Our article focuses on four case studies of early German Jewish communities—Cologne, Frankfurt, Worms, and Mecklenburg-Schwerin—and considers how well they map onto the ideal types of ghettoization and micro-segregation. Drawing on historical censuses, maps, legal documents, property and tax records, and secondary literature, we find that conceptions of micro-segregation are better suited to explain the spatial arrangement and economic outcomes observed in these Jewish quarters prior to the 20th century. Operating near marketplaces or arteries of commerce, the communities were an essential interface of exchange between Jewish and Christian worlds, often featuring the interspersal of households of different faiths during crucial periods in their history.

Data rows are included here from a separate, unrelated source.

-- ==== Sys2Proof/Machine/Ingest.lean ====
section
/-! DEFINITION. Inserts and deletes: their checks, their batches and sub-batches, what becomes of a unit's outcome, and the room that a
batch waits for (06 R118-R121; 09 R188, R200; 15 R359). -/

namespace Sys2Proof.Machine

/-! ## Who owns a bucket (09 R187, R203) -/

/-- The live owner of a bucket: the map's, or the module that still holds it. -/
def liveOwnerOf (c : Coll) (m : ShardMap) (bucket : Nat) : Nat :=
  match (c.shard.map (·.liveOwner)).bind fun l => l.find? (·.1 == bucket) with
  | some o => o.2
  | none => m.owners.getD (m.buckets.getD bucket 0) 0xFFFF

/-- Shard of an identifier and the module that a sub-batch with it goes to. -/
def routeOf (c : Coll) (m : ShardMap) (id : Nat) : Nat × Nat := (m.buckets.getD (bucketOf id) 0, liveOwnerOf c m (bucketOf id))

/-! ## Ingest records -/

/-- The INSERT or DELETE of a command. -/
def findIngest (s : State) (seq : Nat) : Option Ingest := s.search.ingests.find? (·.seq == seq)

/-- An INSERT or DELETE changed by `f`. -/
def updIngest (seq : Nat) (f : Ingest → Ingest) (s : State) : State :=
  { s with search := { s.search with ingests := mapIf (fun g => g.seq == seq) f s.search.ingests } }

/-- The commit report of R359. -/
def commitReport (c : Cmd) (last count : Nat) : Bytes := if 16 ≤ c.entry.outLen then toLE 8 last ++ toLE 8 count else []

/-- A queue's commands have committed up to an epoch (09 R190). -/
def noteReach (coll queue epoch : Nat) (s : State) : State :=
  updColl coll (fun c => { c with shard := c.shard.map fun x => { x with
    reach := x.reach.filter (·.1 ≠ queue) ++ [(queue, max epoch (((x.reach.find? (·.1 == queue)).map (·.2)).getD 0))] } }) s

/-- An INSERT or DELETE ends with a status. Units of it that are being written go on by themselves; those that wait do not. DEDUCED (log entry 26). -/
def endIngest (g : Ingest) (status : Nat) (s : State) : State :=
  match findCmd s g.seq with
  | none => s
  | some c =>
    let reports := [Status.success, Status.appendListFull, Status.shardUnavailable].contains status
    let out := if reports then commitReport c g.lastEpoch g.committed else []
    let info := if reports then (if g.insert then g.committed else g.live) else 0
    let gone := fun u : CUnit => unitOf g.seq u && (u.phase == .waits || status == Status.shardUnavailable)
    let units := (s.search.units.filter fun u => !gone u).map fun u => if unitOf g.seq u then { u with origin := .local_ } else u
    let s1 := { s with search := { s.search with ingests := s.search.ingests.filter (·.seq ≠ g.seq), units := units } }
    finish g.seq { status := status, info := info, outBytes := out.length } out (noteReach g.coll c.queue g.lastEpoch s1)

/-! ## Batches -/

/-- A ROW_FORWARD (09 R200). -/
def rowForwardPayload (s : State) (coll : Nat) (insert : Bool) (f : Fwd) : Bytes :=
  toLE 4 coll ++ toLE 1 (if insert then 1 else 2) ++ zeros 3 ++ toLE 8 f.tag ++ toLE 4 f.count ++ toLE 4 f.body.length ++ toLE 2 f.shard ++
    toLE 2 (moduleIndex s) ++ zeros 4 ++ f.body

/-- The body of a sub-batch. -/
def subBody (sch : Bytes) (rows : List Row) (ids : List Nat) : Bytes := (rows.map (rowRecord sch)).flatten ++ (ids.map (toLE 8 ·)).flatten

/-- A sub-batch goes to another owner. -/
def forwardPart (g : Ingest) (sch : Bytes) (rows : List Row) (ids : List Nat) (s : State) (dest : Nat × Nat) : State :=
  let f : Fwd := { tag := unitTag s, shard := dest.1, owner := dest.2, count := rows.length + ids.length, body := subBody sch rows ids }
  let s1 := updIngest g.seq (fun x => { x with fwds := x.fwds ++ [f] }) { s with search := { s.search with nextTag := s.search.nextTag + 1 } }
  sendSpp dest.2 Spp.rowForward (rowForwardPayload s g.coll g.insert f) s1

/-- The module's own unit of a batch (R121): it is written, waits for room, or ends the command. DEDUCED (log entry 21). -/
def ownPart (g : Ingest) (c : Coll) (body : UnitBody) (s : State) : State :=
  let add := fun p => updIngest g.seq (fun x => { x with pending := x.pending ++ [unitTag s] }) (addUnit g.coll body (.command g.seq) p (g.limit, g.auto) s)
  match roomFor s c g.limit g.auto body with
  | .yes => add .writing
  | .wait => add .waits
  | .full => endIngest g Status.appendListFull s
  | .beyond => endIngest g Status.capacityExceeded s

/-- A batch starts (06 R118; 09 R188): as one unit here, or as one sub-batch for each shard and owner. -/
def runBatch (g : Ingest) (rows : List Row) (ids : List Nat) (s : State) : State :=
  match findColl s g.coll with
  | none => s
  | some c =>
    let body := fun (r : List Row) (i : List Nat) => if g.insert then UnitBody.insert r else UnitBody.delete i
    match shardMapOf s g.coll with
    | none => ownPart g c (body rows ids) s
    | some m =>
      let self := moduleIndex s
      let routes := sortBy (fun a b : Nat × Nat => a.1 < b.1 || (a.1 == b.1 && a.2 ≤ b.2))
        (dedup ((rows.map fun r => routeOf c m r.id) ++ ids.map (routeOf c m)))
      let ownRows := rows.filter fun r => (routeOf c m r.id).2 == self
      let ownIds := ids.filter fun i => (routeOf c m i).2 == self
      let s1 := (routes.filter (·.2 ≠ self)).foldl (fun u dest => forwardPart g c.schema
        (rows.filter fun r => routeOf c m r.id == dest) (ids.filter fun i => routeOf c m i == dest) u dest) s
      if ownRows.isEmpty && ownIds.isEmpty then s1 else ownPart g c (body ownRows ownIds) s1

/-- The next batch of a command, or its end. -/
def nextBatch (seq : Nat) (s : State) : State :=
  match findIngest s seq with
  | none => s
  | some g =>
    match g.rows, g.ids with
    | b :: r, _ =>
      let g1 := { g with rows := r, batch := b.length, since := s.now }
      runBatch g1 b [] (updIngest seq (fun _ => g1) s)
    | [], b :: r =>
      let g1 := { g with ids := r, batch := b.length, since := s.now }
      runBatch g1 [] b (updIngest seq (fun _ => g1) s)
    | [], [] => endIngest g Status.success s

/-- A part of the running batch has committed at `e` with a count; the batch is committed when no part is left. -/
def partDone (seq : Nat) (mine : Ingest → Ingest) (e count : Nat) (s : State) : State :=
  match findIngest s seq with
  | none => s
  | some g =>
    let g1 := mine { g with lastEpoch := max g.lastEpoch e, live := if g.insert then g.live else g.live + count }
    if g1.pending.isEmpty && g1.fwds.isEmpty then
      nextBatch seq (updIngest seq (fun _ => { g1 with committed := g1.committed + g1.batch, batch := 0 }) s)
    else updIngest seq (fun _ => g1) s

/-! ## Outcomes of units -/

/-- A ROW_RESULT (09 R200). -/
def rowResultPayload (tag epoch count status newOwner offset : Nat) : Bytes :=
  toLE 8 tag ++ toLE 8 epoch ++ toLE 4 count ++ toLE 2 status ++ toLE 2 newOwner ++ toLE 4 offset ++ zeros 4

/-- The answer to a unit that another module sent. -/
def answerRows (sender tag epoch count status newOwner offset : Nat) (s : State) : State :=
  sendSpp sender Spp.rowResult (rowResultPayload tag epoch count status newOwner offset) s

/-- A structural command has committed (06 R117, R123); its queue has reached the epoch (09 R190). -/
def jobDone (coll seq epoch : Nat) (s : State) : State :=
  let s1 := match findCmd s seq with | none => s | some c => noteReach coll c.queue epoch s
  succeed seq epoch [] { s1 with search := { s1.search with
    colls := mapIf (fun c : Coll => c.job.any (·.seq == seq)) (fun c => { c with job := none }) s1.search.colls } }

/-- Where the outcome of a committed unit goes. -/
def unitDone (u : CUnit) (e count : Nat) (s : State) : State :=
  match u.origin with
  | .local_ => s
  | .peer sender tag => answerRows sender tag e count Status.success 0xFFFF 0 s
  | .command seq =>
    match u.body with
    | .version _ _ _ => jobDone u.coll seq e s
    | _ => partDone seq (fun g => { g with pending := g.pending.filter (· ≠ u.tag) }) e count s

/-- A unit that never commits: its command or its sender gets `status`. -/
def unitFails (u : CUnit) (status : Nat) (s : State) : State :=
  let s1 := dropUnit u.tag s
  match u.origin with
  | .local_ => s1
  | .peer sender tag => answerRows sender tag 0 0 status 0xFFFF 0 s1
  | .command seq =>
    match findIngest s1 seq with
    | some g => endIngest g status s1
    | none => fail seq status (stopJob seq s1)

/-- Rows of a moving bucket that its source took in, and identifiers that it took off, are sent on (09 R203). -/
def noteMove (b : UnitBody) (e : Nat) (c : Coll) : Coll :=
  { c with shard := c.shard.map fun x => { x with move := x.move.map fun m =>
      match b with
      | .insert rows =>
        let mine := rows.filter fun r => bucketOf r.id == m.bucket
        { m with unsent := (m.unsent.filter fun r => !(mine.any fun q => q.id == r.id)) ++ mine.map fun r => { r with epoch := e } }
      | .delete ids =>
        let mine := ids.filter fun i => bucketOf i == m.bucket
        { m with unsent := m.unsent.filter (fun r => !mine.contains r.id), unsentDel := m.unsentDel ++ mine }
      | _ => m } }

/-- A bucket handed over is no longer one that was taken over before (09 R203). -/
def noteHandOver (b : UnitBody) (c : Coll) : Coll :=
  match b with
  | .handOver bucket => { c with shard := c.shard.map fun x => { x with taken := x.taken.filter (·.1 ≠ bucket) } }
  | _ => c

/-- A unit is stamped, leaves the list of units, and its outcome goes where it belongs. -/
def commitAt (u : CUnit) (e : Nat) (s : State) : State :=
  match findColl s u.coll with
  | none => dropUnit u.tag s
  | some c => unitDone u e (unitCount u.body e c) (settle u.coll (updColl u.coll (fun x => noteHandOver u.body (noteMove u.body e x)) (stampUnit u e (dropUnit u.tag s))))

/-! ## INSERT and DELETE (R118, R119, R359) -/

/-- The work of an INSERT or DELETE starts with its batches. -/
def startIngest (c : Cmd) (insert : Bool) (rows : List (List Row)) (ids : List (List Nat)) (s : State) : State :=
  let g : Ingest := {
    seq := c.seq
    coll := c.entry.target
    insert := insert
    rows := rows
    ids := ids
    pending := []
    fwds := []
    batch := 0
    committed := 0
    live := 0
    lastEpoch := c.dispatchEpoch
    limit := cmdSetting c Key.appendListLimit
    auto := cmdSetting c Key.autoMergeAppend
    since := s.now }
  nextBatch c.seq (startWork c.seq { s with search := { s.search with ingests := s.search.ingests ++ [g] } })

/-- INSERT (R118, R359). DEDUCED (log entry 26). -/
def execInsert (seq : Nat) (input : Bytes) (s : State) : Res :=
  match admittedCmd s seq 0x25 with
  | none => .next s
  | some c =>
    if wrongTransfer c input then .next (fail seq Status.lengthMismatch s)
    else match findColl s c.entry.target with
    | none => .next (fail seq Status.collectionNotFound s)
    | some k =>
      let n := c.entry.arg1 % 4294967296
      if input.length ≠ n * recordSize k.schema then .next (fail seq Status.lengthMismatch s)
      else if n = 0 then .next (succeed seq 0 [] s)
      else match recordsFail k.schema input n [] 0 with
        | some off => .next (failPayload seq off s)
        | none =>
          let size := min 256 (65536 / recordSize k.schema)
          .next (startIngest c true (chunksOf size (recordRows k.schema input n)) [] s)

/-- DELETE (R119, R359). DEDUCED (log entry 26). -/
def execDelete (seq : Nat) (input : Bytes) (s : State) : Res :=
  match admittedCmd s seq 0x26 with
  | none => .next s
  | some c =>
    let n := c.entry.arg1 % 4294967296
    if wrongTransfer c input then .next (fail seq Status.lengthMismatch s)
    else if input.length ≠ 8 * n then .next (fail seq Status.lengthMismatch s)
    else if n = 0 then .next (succeed seq 0 [] s)
    else .next (startIngest c false [] (chunksOf 8192 ((List.range n).map fun i => u64At input (8 * i))) s)

/-- A waiting unit is looked at again. DEDUCED (log entry 21). -/
def retryUnit (s : State) (u : CUnit) : State :=
  match findColl s u.coll with
  | none => s
  | some c =>
    match roomFor s c u.limit u.auto u.body with
    | .yes => updUnit u.tag (fun x => { x with phase := .writing }) s
    | .wait => s
    | .full => unitFails u Status.appendListFull s
    | .beyond => unitFails u Status.capacityExceeded s

/-- APPEND_ROOM_RESUME (R121): the oldest batch that waits on a collection is looked at again. -/
def execAppendRoomResume (coll : Nat) (s : State) : Res :=
  match s.search.units.find? fun u => u.coll == coll && u.phase == .waits with
  | none => .next s
  | some u => .next (retryUnit s u)

/-- The rows of a forwarded sub-batch. -/
def fwdRows (g : Ingest) (sch : Bytes) (f : Fwd) : List Row := if g.insert then recordRows sch f.body f.count else []

/-- Its identifiers to delete. -/
def fwdIds (g : Ingest) (f : Fwd) : List Nat := if g.insert then [] else (List.range f.count).map fun i => u64At f.body (8 * i)

/-- Buckets learned to have a live owner. -/
def learnOwner (buckets : List Nat) (owner : Nat) (c : Coll) : Coll :=
  { c with shard := c.shard.map fun x => { x with
      liveOwner := (x.liveOwner.filter fun o => !buckets.contains o.1) ++ (dedup buckets).map fun b => (b, owner) } }

/-- ROW_RESULT for a forwarded sub-batch (09 R188, R200): committed, or forwarded again to the owner that it names, or the end of the command.
Where it names this module, the sub-batch commits here. DEDUCED (log entry 29). -/
def forwardResult (g : Ingest) (f : Fwd) (payload : Bytes) (s : State) : State :=
  let status := u16At payload 20
  let drop := fun x : Ingest => { x with fwds := x.fwds.filter (·.tag ≠ f.tag) }
  if status = Status.success then partDone g.seq drop (u64At payload 8) (u32At payload 16) s
  else if status = Status.notOwner then
    match findColl s g.coll with
    | none => s
    | some c =>
      let dest := u16At payload 22
      let rows := fwdRows g c.schema f
      let ids := fwdIds g f
      let s1 := updColl g.coll (learnOwner ((rows.map (·.id) ++ ids).map bucketOf) dest) s
      if dest = moduleIndex s then ownPart (drop g) c (if g.insert then .insert rows else .delete ids) (updIngest g.seq drop s1)
      else
        let again := { f with owner := dest }
        sendSpp dest Spp.rowForward (rowForwardPayload s g.coll g.insert again)
          (updIngest g.seq (fun x => { x with fwds := mapIf (fun y => y.tag == f.tag) (fun _ => again) x.fwds }) s1)
  else endIngest g status s

end Sys2Proof.Machine
end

Under the auspices of the medieval institution of Servi camerae regis, German rulers and clergy issued privileges to Jewish residents, offering a heterogeneous array of residential and property rights while extorting the payment of special taxes. The aristocratic “protection” provided to the communities was tenuous—in the two centuries after the Black Death, 40% of the Jewish communities in the German states suffered massacres or other major incidents of persecution [Maimon, Breuer and Guggenheim 2003]. But the central mechanisms of paternalism and exploitation that created these communities were different from the mechanisms of isolation that came to circumscribe the 20th- and 21st-century ghetto.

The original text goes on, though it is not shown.